## [Goal of the exercise]
Find how many lines below hold "ensembleLoad", and give that number as the entire answer.

====== Given data ======

/-- Ensembles of a running context (R266, R267, R268, R270, R271): a verified fragment fills an Empty slot, a switch names another
ensemble and leaves admitted messages theirs, a free slot returns its memory, a reloaded record is whole again, and a retired
slice has the ensembles that used it placed again, or Unplaced. -/
def Obligations.EnsemblesLoadSwitchAndMove : Prop :=
  ∀ (s : State) (q : Requester) (c : BitVec 6),
    let n := c.toNat
    let i := cb n 4
    let k := selected s q i 3
    (∀ bytes body im e place, accepts s q i 5 bytes → stagingFree s = true → (ctxAt s n).image = some im → mayChange s n = true →
      (ensAt s n k).state = .empty → fragmentBody s 2 n bytes = .ok body → fragmentEnsemble s im body = some e →
      placeEnsemble s n e = some place → ∃ t, exec (.ensembleLoad q c bytes) s = .next t ∧
        ensAt t n k = placedSlot s .loaded e place ∧
        (∀ j, j ≠ k → ensAt t n j = ensAt s n j) ∧ (ctxAt t n).progs = (ctxAt s n).progs ∧ t.work = s.work ∧ t.chim = s.chim) ∧
    (∀ bytes im, accepts s q i 5 bytes → stagingFree s = true → (ctxAt s n).image = some im →
      (mayChange s n = false ∨ (ensAt s n k).state ≠ .empty) →
      exec (.ensembleLoad q c bytes) s = .next (refusedWith s q i 5 abState)) ∧
    (accepts s q i 6 [1] →
      ((ensAt s n k).state ≠ .active → (ensAt s n k).state ≠ .draining → exec (.ensembleFree q c) s =
        .next (accepted s q i 6 [1] (setEns s n k EnsSlot.reset))) ∧
      ((ensAt s n k).state = .active ∨ (ensAt s n k).state = .draining →
        exec (.ensembleFree q c) s = .next (refusedWith s q i 6 abState))) ∧
    (∀ (v : BitVec 16) (old : Nat), let e := bits v.toNat 7 4
      let j := v.toNat % 16
      let bs := switchBounds s n e j
      accepts s q i 7 (toLe 2 v.toNat) → ((ensAt s n j).state = .loaded ∨ (ensAt s n j).state = .active) → mayChange s n = true →
      progAt s n e = some old →
      (bs = [] ∨ (∃ b, b ∈ bs ∧ b.1 ≤ b.2) → ∃ t, exec (.programSwitch q c v) s = .next t ∧ progAt t n e = some j ∧
        (ensAt t n j).state = .active ∧ (ensAt t n j).ens = (ensAt s n j).ens ∧ (∀ f, f ≠ e → progAt t n f = progAt s n f) ∧
        t.work = s.work ∧ t.chim = s.chim) ∧
      (bs ≠ [] → (∀ b, b ∈ bs → b.2 < b.1) → exec (.programSwitch q c v) s = .next (refusedWith s q i 7 abRange))) ∧
    (∀ v : BitVec 16, accepts s q i 7 (toLe 2 v.toNat) →
      ((ensAt s n (v.toNat % 16)).state ≠ .loaded ∧ (ensAt s n (v.toNat % 16)).state ≠ .active) ∨ mayChange s n = false ∨
        progAt s n (bits v.toNat 7 4) = none →
      exec (.programSwitch q c v) s = .next (refusedWith s q i 7 abState)) ∧
    (∀ slot : BitVec 4, let x := ensAt s n slot.toNat
      (misplaced s x = false → exec (.treeReloadDone c slot) s = .next (setEns s n slot.toNat { x with damaged := false })) ∧
      (misplaced s x = true → exec (.treeReloadDone c slot) s = .next s) ∧
      (x.ens = none ∨ misplaced s x = false → exec (.relayoutDone c slot) s = .next s) ∧
      (∀ e, x.ens = some e → misplaced s x = true → ∃ t, exec (.relayoutDone c slot) s = .next t ∧
        (∀ p, placeEnsemble (setEns s n slot.toNat { x with place := [] }) n e = some p →
          ensAt t n slot.toNat = placedSlot s x.state e p) ∧
        (placeEnsemble (setEns s n slot.toNat { x with place := [] }) n e = none →
          ensAt t n slot.toNat = { x with state := .unplaced, place := [], damaged := false, lost := [] }) ∧
        (∀ j, j ≠ slot.toNat → ensAt t n j = ensAt s n j) ∧ t.work = s.work ∧ t.chim = s.chim)) ∧
    (∀ slice : BitVec 9, sliceRetired s slice.toNat = true → exec (.sliceRetire slice) s = .next s) ∧
    (∀ slice : BitVec 9, sliceRetired s slice.toNat = false → ∃ t, exec (.sliceRetire slice) s = .next t ∧
      sliceRetired t slice.toNat = true ∧ (∀ j, j ≠ slice.toNat → sliceRetired t j = sliceRetired s j) ∧
      (∀ d k, (∃ a, (slice.toNat, a) ∈ (ensAt s d k).place) → (ensAt t d k).damaged = true) ∧
      t.chim.replies = s.chim.replies ∧ t.quartz = s.quartz ∧ t.store = s.store)

/-! ### Hearth (11, 12) -/

/-- The arithmetic units (R348, R349, R350, R353, R358, R359): what a firing emits, lane by lane for MUL, ADD and SUB, on the whole word
for IMUL, LOGIC, SHIFT and IADD, with the function of A for the SFU opcodes; DOT and ACC take their terms into the partial
sums and emit with the last. A unit with a token missing does not fire, and one whose tokens carry two tags takes its
context into Recovering. -/
def Obligations.ArithmeticUnitsEmitTheirResults : Prop :=
  ∀ (s : State) (site : BitVec 12) (u : UnitIn) (a b : Operand),
    let n := site.toNat
    let x := macLanes u.entry 0 a.data
    let y := macLanes u.entry 1 b.data
    let lanes := fun (g : BitVec 32 → BitVec 32 → BitVec 32 × Byte) => (x.zip y).map fun l => g l.1.1 l.2.1
    let flags := fun (l : List (BitVec 32 × Byte)) => l.foldl (fun m r => m ||| r.2) 0
    let words : List (Instr × Nat × Nat × (BitVec 64 → BitVec 64 → BitVec 64)) :=
      [(.imul site, 1, 6, fun p q => p * q), (.logic site, 2, 7, logicOf u.entry.sel), (.shift site, 2, 8, shiftOf u.entry.sel),
       (.iadd site, 2, 9, iaddOf u.entry.sel)]
    let functions : List (Instr × Nat × Fun) :=
      [(.exp site, 1, .exp), (.log site, 2, .log), (.recip site, 3, .recip), (.rsqrt site, 4, .rsqrt), (.sqrt site, 5, .sqrt),
       (.tanh site, 6, .tanh), (.sigmoid site, 7, .sigmoid), (.silu site, 8, .silu), (.gelu site, 9, .gelu)]
    (∀ i op g, (i, op, g) ∈ [(Instr.mul site, 1, fun p q => mul32 (dec32 p) (dec32 q)), (.add site, 2, add32),
        (.sub site, 3, fun p q => add32 p (neg32 q))] →
      (unitReady s n 1 op [0, 1] u [a, b] → firesAs i s u [a, b]
        (emits u [0, 1] (packLanes ((lanes g).map (·.1))) (a.p && b.p) (flags (x ++ y ++ lanes g)))) ∧
      (siteOk n = true → unitIn s n 1 op = some u → operands u [0, 1] = none → exec i s = .next s) ∧
      (siteOk n = true → unitIn s n 1 op = some u → operands u [0, 1] = some [a, b] → tagsDiffer [a, b] = true →
        outputRoom u.cfg u.run u.quota u.site 0 = true → exec i s = .next (enterRecovering s u.ctx 0x0203))) ∧
    (∀ i kind op g, (i, kind, op, g) ∈ words → unitReady s n kind op [0, 1] u [a, b] →
      firesAs i s u [a, b] (emits u [0, 1] (g a.data b.data) (a.p && b.p) 0)) ∧
    (∀ i op f, (i, op, f) ∈ functions → unitReady s n 3 op [0] u [a] →
      let v := asF32 u.entry 0 a.data
      firesAs i s u [a] (emits u [0] (dataOf32 (sfu f v.1).1) a.p (v.2 ||| (sfu f v.1).2))) ∧
    (unitReady s n 1 4 [0, 1] u [a, b] → firesAs (.dot site) s u [a, b] (accumulate u [0, 1]
      ((x.zip y).map fun l => let r := mul32 (dec32 l.1.1) (dec32 l.2.1); (r.1, l.1.2 ||| l.2.2 ||| r.2)) (a.p && b.p))) ∧
    (unitReady s n 1 5 [0] u [a] → firesAs (.acc site) s u [a] (accumulate u [0] x a.p)) ∧
    (∀ terms p, tabGet 0 u.run.taken u.site ≠ u.entry.count → (accumulate u [0] terms p).emit = none) ∧
    (∀ terms p, tabGet 0 u.run.taken u.site = u.entry.count → (accumulate u [0] terms p).emit =
      some (0, dataOf32 (sumResult (sumTerms (tabGet [] u.run.sums u.site) terms).1).1, tabGet true u.run.andP u.site && p)) ∧
    (unitReady s n 2 11 [0] u [a] → firesAs (.cvt site) s u [a]
      (emits u [0] (convert u.entry a.data).1 a.p (convert u.entry a.data).2))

======

## [Answer section]
2